# Goose Jerky Recipes?



## Goose Guy350 (Nov 29, 2004)

Does anyone have a favorite goose jerky recipe or any goose jerky recipe that they think is worth sharing? I'm going try a few different ones this year and see what a I like.


----------



## quackattack (Sep 27, 2003)

We made goose and duck mixed jerky for the first time this year and I think it is the best jerky I have ever had. We used this stuff called Hi Moutain Jerky Cure that you can buy at pretty much any grocery or sporting good store. Heres what it looks like 
http://www.cabelas.com/cabelas/en/t...4&parentType=index&rid=&cmCat=MainCatcat20075
And then dehydrated it for a few hours and it turned out great!


----------



## DeltaBoy (Mar 4, 2004)

You might want to check with your local meat shop, they might have spices/mix for sale. They might even give you some advice, but not the secret mix. :lol:

Good Luck!


----------



## Ty (Mar 11, 2004)

I use the high montain spices as well. I use Original, Mesquite, and INFERNO. They are awesome.

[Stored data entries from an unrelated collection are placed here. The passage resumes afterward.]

-- ==== Sys2Proof/Laws/Defects.lean ====
section
/-! SUPPORT. What an offer can do to the Defect List: the outcomes of R141, and the order of keys. -/

namespace Sys2Proof.Machine

/-- The records after a placement: the new one and the old ones (R141). -/
theorem mem_insertRecord (r x : Record) (l : List Record) : x ∈ insertRecord r l ↔ x = r ∨ x ∈ l := by
  induction l with
  | nil => simp [insertRecord]
  | cons y l ih =>
      unfold insertRecord
      split
      · simp
      · simp only [List.mem_cons, ih]; tauto

/-- A placement adds one record (R141). -/
theorem length_insertRecord (r : Record) (l : List Record) : (insertRecord r l).length = l.length + 1 := by
  induction l with
  | nil => rfl
  | cons y l ih => unfold insertRecord; split <;> simp [ih]

/-- The order of identities is transitive. -/
theorem identLt_trans {x y z : Ident} (h : identLt x y = true) (k : identLt y z = true) : identLt x z = true := by
  simp only [identLt, Bool.or_eq_true, Bool.and_eq_true, decide_eq_true_eq, beq_iff_eq] at *
  omega

/-- Two different identities are ordered one way or the other. -/
theorem identLt_total {x y : Ident} (h : x ≠ y) : identLt x y = true ∨ identLt y x = true := by
  cases x; cases y
  simp only [identLt, Bool.or_eq_true, Bool.and_eq_true, decide_eq_true_eq, beq_iff_eq, ne_eq, Ident.mk.injEq] at *
  omega

/-- No identity comes before itself. -/
theorem identLt_irrefl (x : Ident) : identLt x x = false := by simp [identLt]

/-- A placement keeps the ascending order where no record of the same identity is held (R141). -/
theorem insertRecord_sorted (r : Record) (l : List Record)
    (h : l.Pairwise fun x y => identLt (identOf x.what) (identOf y.what) = true)
    (hn : ∀ x ∈ l, identOf x.what ≠ identOf r.what) :
    (insertRecord r l).Pairwise fun x y => identLt (identOf x.what) (identOf y.what) = true := by
  induction l with
  | nil => simp [insertRecord]
  | cons y l ih =>
      obtain ⟨hy, hl⟩ := List.pairwise_cons.1 h
      unfold insertRecord
      split
      · rename_i c
        refine List.pairwise_cons.2 ⟨fun x hx => ?_, h⟩
        rcases List.mem_cons.1 hx with rfl | hx
        · exact c
        · exact identLt_trans c (hy x hx)
      · rename_i c
        refine List.pairwise_cons.2 ⟨fun x hx => ?_, ih hl fun x hx => hn x (List.mem_cons_of_mem _ hx)⟩
        rcases (mem_insertRecord r x l).1 hx with rfl | hx
        · exact (identLt_total (hn y List.mem_cons_self)).resolve_right c
        · exact hy x hx

/-- The outcomes of an offer (R141): dropped, the replacement of R142, stored in place, or lost. -/
theorem offer_outcomes (d : Defect) (s : State) :
    offer d s = s ∨
    (∃ lo hi, d = .short lo hi ∧ holdsIdent s (identOf d) = false ∧
      holdsIdent s { order := 4, a := lo, b := hi } = true ∧ offer d s = replaceLeakage lo hi s) ∨
    (holdsIdent s (identOf d) = false ∧ offer d s = storeOffer d s) := by
  unfold offer
  split
  · exact .inl rfl
  · rename_i hn
    have hn' : holdsIdent s (identOf d) = false := by simpa using hn
    split
    · split
      · exact .inl rfl
      · exact .inr (.inr ⟨hn', rfl⟩)
    · rename_i lo hi
      split
      · rename_i hl; exact .inr (.inl ⟨lo, hi, rfl, hn', hl, rfl⟩)
      · exact .inr (.inr ⟨hn', rfl⟩)
    · exact .inr (.inr ⟨hn', rfl⟩)

end Sys2Proof.Machine
end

I also marinate them for about 2 days and also add liquid smoke, worchestershire, and some whole black pepper.


----------



## djleye (Nov 14, 2002)

Do you guys grind up the meat and then add the high mountain, or is that more for the cut or shredded jerky???


----------



## rainhunter (Dec 16, 2004)

Here's what I do for moose or deer:

Equal parts soy sauce, worchester, and brown sugar, about 1/2 cup of each. Add a half cup of teriyaki if you like.
1 teaspoon garlic powder (not garlic salt).
2 tablespoons pepper.
1/4 cup olive oil.

Slice goose into fairly thin strips and marinade for at least an hour. Place in the oven hanging off the rack for about 10 hours at 175 degrees with the oven door open and the lower rack covered in foil to make clean-up easier. Adjust pepper as you like.


----------



## turkishgold11 (Oct 25, 2004)

Yeh the high mountian cure is the %*@#. I have been using it for about three years and will never go to anything else.


----------



## quackattack (Sep 27, 2003)

For our jerky with the high moutain when I shot the birds I just fillet each breast out "breasted them out" instead of the while ribcage so we just had a bunch of breasts that we cut into smaller pieces and then put the seasoning on them.


----------